The aim of this study was to determine whether exosomes contribute to HSC activation during liver fibrosis. Methods/Results:
Exosomes were isolated from human serum and conditional media of TSEC (immortalized mouse liver endothelial cells) by differential ultracentrifugation, and characterized based on size (90-110 nm) and marker (TSG101, LAMP1, CD63 and CD81) characteristics. Incubation of LX2 HSC cell line with human serum derived exosomes was associated with increased AKT phosphorylation (8.3-fold, n=6, p<0.05), increased mRNA levels of smooth muscle actin (1.7fold, n=3, p<0.05), fibronectin (1.8-fold, n=3, p<0.05) and collagen (1.7-fold, n=3, p<0.05), and increased cell migration (2.5-fold, n=3, p<0.05) in Transwell assays. Exosome DNA Damage inhibitor activation of LX2 cells required exosome endocytosis since inhibition of endocytosis with transfection of the dominant negative dynamin GTPase construct Dyn2K44A or by the pharmacological inhibitor, dynasore significantly attenuated exosome-in-duced AKT phosphorylation (72% and 90%, respectively, n=3, p<0.05). Exosome biotinylation studies showed that internalized exosomes target initially to early endosomes and subsequently to lysosomes based on double immunofluorescence FK506 cell line staining using early endosome marker, EEA and lysosome marker, LAMP1 (Pearson coefficients of colocalization= 0.32 and 0.36, respectively, n=5). Western blot analysis
of exo-somes for enrichment of molecules implicated in HSC activation revealed presence of sphingosine kinase 1 (SK1), an enzyme that produces sphingosine-1 phosphate (S1P). Indeed, exo-somes derived from conditioned media of TSEC overexpressing SK1 further increased LX2 cell S1P levels (2-fold, n=6, p<0.05)

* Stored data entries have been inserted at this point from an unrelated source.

-- ==== Sys2Proof/Safety.lean ====
section
/-!
DEFINITION. What counts as a safe state and a safe run, and the terms in which statements about the Uslyn-S words are
made: when a word issues without a wait or a trap, where it leaves the program counter, and what an issued command adds
to its queue; and when a vector or a matrix word executes, and what then stands behind it.
-/

namespace Sys2Proof.Machine

/-- The package memory is in canonical form. -/
def State.memWf (s : State) : Prop := s.mem.wf = true

/-- A step that neither faults nor refuses. -/
def steps (s t : State) : Prop := step s = .next t

/-- No armed and live loop set ends at PC, so that the word at PC is followed by the word behind it (R213). -/
def State.straight (s : State) : Prop :=
  ∀ l ∈ s.ctl.order, (s.ctl.getZL l).live = true → (s.ctl.getZL l).zle ≠ s.ctl.pc

/-- A word with guard `g` that reads the registers `rs` issues: the guard holds (R19, R36), every register it reads is
bound (R198), and no loop ends at it. -/
def State.ready (s : State) (g : Guard) (rs : List Reg) : Prop :=
  s.ctl.guard g = true ∧ s.me.st.pending rs = false ∧ s.straight

/-- The state once the word at PC has retired and the next word stands behind it; the stall it may have had ends. -/
def State.fell (s : State) : State :=
  let c := s.me.st.ctl
  { s with me := { s.me with st := { s.me.st with ctl := { c with pc := c.pc + 4 }, stall := false, ntWait := false, wdC := 0 } } }

/-- The state once the word at PC has retired and the next word stands at `a`. -/
def State.went (s : State) (a : Word) : State :=
  let c := s.me.st.ctl
  { s with me := { s.me with st := { s.me.st with ctl := { c with pc := a }, stall := false, ntWait := false, wdC := 0 } } }

/-- The entry that an issued command becomes: its issue number, word and CTAG captured (R78, R158). -/
def State.entryOf (s : State) (tk : Word) (cmd : Cmd) : Entry :=
  { seq := s.me.st.seq, waddr := s.ctl.pc, tag := s.ctl.ctag, tk := tk, cmd := cmd, stage := .queued, done := 0 }

/-- A command at the tail of L; register `d` waits for its result. -/
def State.pushL (s : State) (cmd : Cmd) (d : Reg) (tk : Word) : State :=
  s.updSt fun t => { t.expect d with lqu := t.lqu ++ [s.entryOf tk cmd], seq := t.seq + 1 }

/-- A command at the tail of S; register `d` waits for its result, and `gates` order what follows. -/
def State.pushS (s : State) (cmd : Cmd) (d : Reg) (tk : Word) (gates : List Gate) : State :=
  s.updSt fun t => { t.expect d with squ := t.squ ++ [s.entryOf tk cmd], seq := t.seq + 1, gates := t.gates ++ gates }

/-- A command at the tail of K, counted in KS (R96, R99). -/
def State.pushK (s : State) (cmd : Cmd) (tk : Word) : State :=
  s.updSt fun t =>
    { t with kqu := t.kqu ++ [s.entryOf tk cmd], seq := t.seq + 1,
             ctl := { t.ctl with ksOut := t.ctl.ksOut + 1, copySeq := t.ctl.copySeq + 1 } }

/-- Whether a queue of the control sequencer has a free place. -/
def hasRoom (q : List Entry) : Prop := queueFull q = false

/-- After a rollback no logged result stands for the word at PC (R398). -/
def State.unlogged (s : State) : Prop := ∀ r ∈ s.me.st.replay, r.waddr ≠ s.ctl.pc

/-- The checks of one access of `n` bytes at `ea` all pass and find `pl`; `s1` is the state with what the translation
filled and marked (R75, R83). -/
def State.finds (s : State) (ea : Word) (n : Nat) (write : Bool) (tag : Option (BitVec 20)) (s1 : State) (pl : Place) : Prop :=
  ea.toNat < 2 ^ 56 ∧ ea.toNat % n = 0 ∧
    ∃ s0, s.lookup ea.toNat n write tag = (s0, .ok pl) ∧ s1 = s0.updSt fun t => t.release .c

/-! ### Vector words -/

/-- The vector word that stands next executes (R244): no field of it offends, its tokens have been popped, its bytes, its
room and its place in CQ are there, unless it has taken its bytes before and holds them, and the matrix engine is idle where
it asks for that. `s1` is the state behind the pops, with bytes that it held back at their queue. `fm` tells the rows and
bytes of its operands. -/
def State.vGoes (s : State) (f : VFields) (fm : VForm) (r : Run) (s1 : State) : Prop :=
  s.me.st.vrun = some r ∧ vOffends f fm r.k s.me.st.vkind = none ∧
    ∃ s0, s.popWord false r (vPop f.pop) = some s0 ∧ (r.work.stage = 0 → s0.me.st.vReady f fm = true) ∧
      (fm.mIdle = true → s0.me.st.mrun = none) ∧ s1 = s0.updSt fun t => t.vUnhold f r

/-- What the execution reads (R244, step 3). -/
def State.vSees (s1 : State) (f : VFields) (fm : VForm) (r : Run) : VIn := (s1.me.st.vInputs f fm r.k).1

/-- The state behind an execution whose results are `y`: they are written, source bytes have left their queues, tokens are
pushed, and the engine stands at the next word. Nothing else changes. -/
def State.vGives (s1 : State) (f : VFields) (fm : VForm) (r : Run) (y : VOut) : State :=
  s1.updSt fun t =>
    ((t.vWrite f fm (t.vInputs f fm r.k).1 y (t.vInputs f fm r.k).2).pushFrom .v r.blk.waddr r.info (vPush f.push)).setRun false
      (some r.advance)

/-- Row operands of format `fa` at A and `fd` at B and D, and a destination. -/
def rowShape (fa fd : Fmt) (w : Nat) : VForm := baseForm fa fd w fun x => x.sets x.v false

/-- A generator after `n` steps. -/
def genAfter (n : Nat) (g : Lane) : Lane :=
  match n with
  | 0 => g
  | n + 1 => genStep (genAfter n g)

/-- The draw for element `i` of lane `l` under a rounding mode: the state of the lane's generator once it has stepped for
that element (R236). -/
def drawFor (rd : Rnd) (g : Sp Lane) (idx l i : Nat) : Nat :=
  if rd = .rsr then genDraw (genAfter (i + 1) (genAt g idx l)) else 0

/-- Element `i` of a lane. -/
def elemIn (f : Fmt) (i p : Nat) : Nat := p / 2 ^ (elemWidth f * i) % 2 ^ elemWidth f

/-- A lane whose element `i` is `e i`. -/
def laneFrom (f : Fmt) (e : Nat → Nat) : Nat :=
  ((List.range (elemsPerLane f)).map fun i => e i % 2 ^ elemWidth f * 2 ^ (elemWidth f * i)).sum

/-! ### Matrix words -/

/-- The matrix word that stands next takes its pops (R189): `r` is the block behind them, `s1` the state. -/
def State.mTakes (s : State) (pop : BitVec 4) (r : Run) (s1 : State) : Prop :=
  ∃ r0, s.me.st.mrun = some r0 ∧ r = { r0 with popped := true } ∧ s.popWord true r0 (mPop pop) = some s1

/-- The matrix word that stands next acts, over the extents `x` (R275). -/
def State.mGoes (s : State) (f : MFields) (r : Run) (x : Ext) (s1 : State) : Prop :=
  s.mTakes f.pop r s1 ∧ r.ext f = some x

/-- The state behind a matrix word that has executed: the engine's state changes by `g`, tokens are pushed, and the engine
stands at the next word. -/
def State.mGives (s1 : State) (push : BitVec 4) (r : Run) (g : MState → MState) : State :=
  s1.updSt fun t => ({ t with m := g t.m }.pushFrom .m r.blk.waddr r.info (mPush push)).setRun true (some r.advance)

/-- Bits that a tile holds of an element. -/
def tileBits (f : Fmt) : Nat := if f = .f64 then 64 else 32

/-- Whether an MMAC or MMACQ reads all of A before its first row (R277, R278). -/
def readsAhead (f : MFields) : Bool := f.ta || decide (f.sa = .acc2)

/-- Rows of B that a product holds before its first output row. -/
def bRows (f : MFields) (x : Ext) : Nat := if f.tb then x.n else x.k

/-- Rows of A that a product with `readsAhead` holds. -/
def aRows (f : MFields) (x : Ext) : Nat := if f.ta then x.k else x.m

/-- The product holds what it reads before its first output row. -/
def Run.holds (r : Run) (f : MFields) (x : Ext) (ahead : Bool) : Prop :=
  r.work.b.length = bRows f x ∧ (ahead = true → r.work.a.length = aRows f x)

/-- Row `r.rows` of A stands ready: it is held, or it has just been read. -/
def State.aReady (s1 : State) (f : MFields) (r : Run) (x : Ext) (ahead : Bool) (s2 : State) (l : List Nat) : Prop :=
  (ahead = true ∧ s2 = s1 ∧ l = r.work.a.getD r.rows []) ∨ (ahead = false ∧ aRow f x r r.rows s1 = .elems s2 l)

end Sys2Proof.Machine
end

and LX-2 migration (2-fold, n=3, p<0.05) suggesting that S1P generated by exosomes may selleck chemicals promote HSC activation. Finally, S1P levels were increased in serum of mice with CCl4 induced liver fibrosis (1.4-fold, n=17, p<0.05) and SK1 mRNA levels were upregulated in human liver cirrhosis patient samples (2.5-fold, n=3, p<0.05). Conclusion: These findings advance our understanding of exosome-mediated HSC activation and identify potential molecular targets for attenuating this process. Disclosures: The following people have nothing to disclose: Ruisi Wang, Sheng Cao, Usman Yaqoob, Thiago de Assuncao, Vijay Shah BACKGROUND: Liver fibrosis is characterized by extensive accumulation of extracellular matrix, mostly Collagen Type I. Bone marrow(BM)-derived fibrocytes, designated as CD45 and Col1a1 expressing cells (CD45+Col1a1+ cells), are recruited to fibrotic liver in response to chronic liver injury. However, the role of fibrocytes in liver fibrosis remains unclear. AIM: The contribution of BM-derived fibrocytes to experimental liver fibrosis was studied in fibrocyte deleted BM chimeric mice, in which fibrocyte death was induced throughout liver injury by overexpression of DTA in CD45+Col1a1+ cells.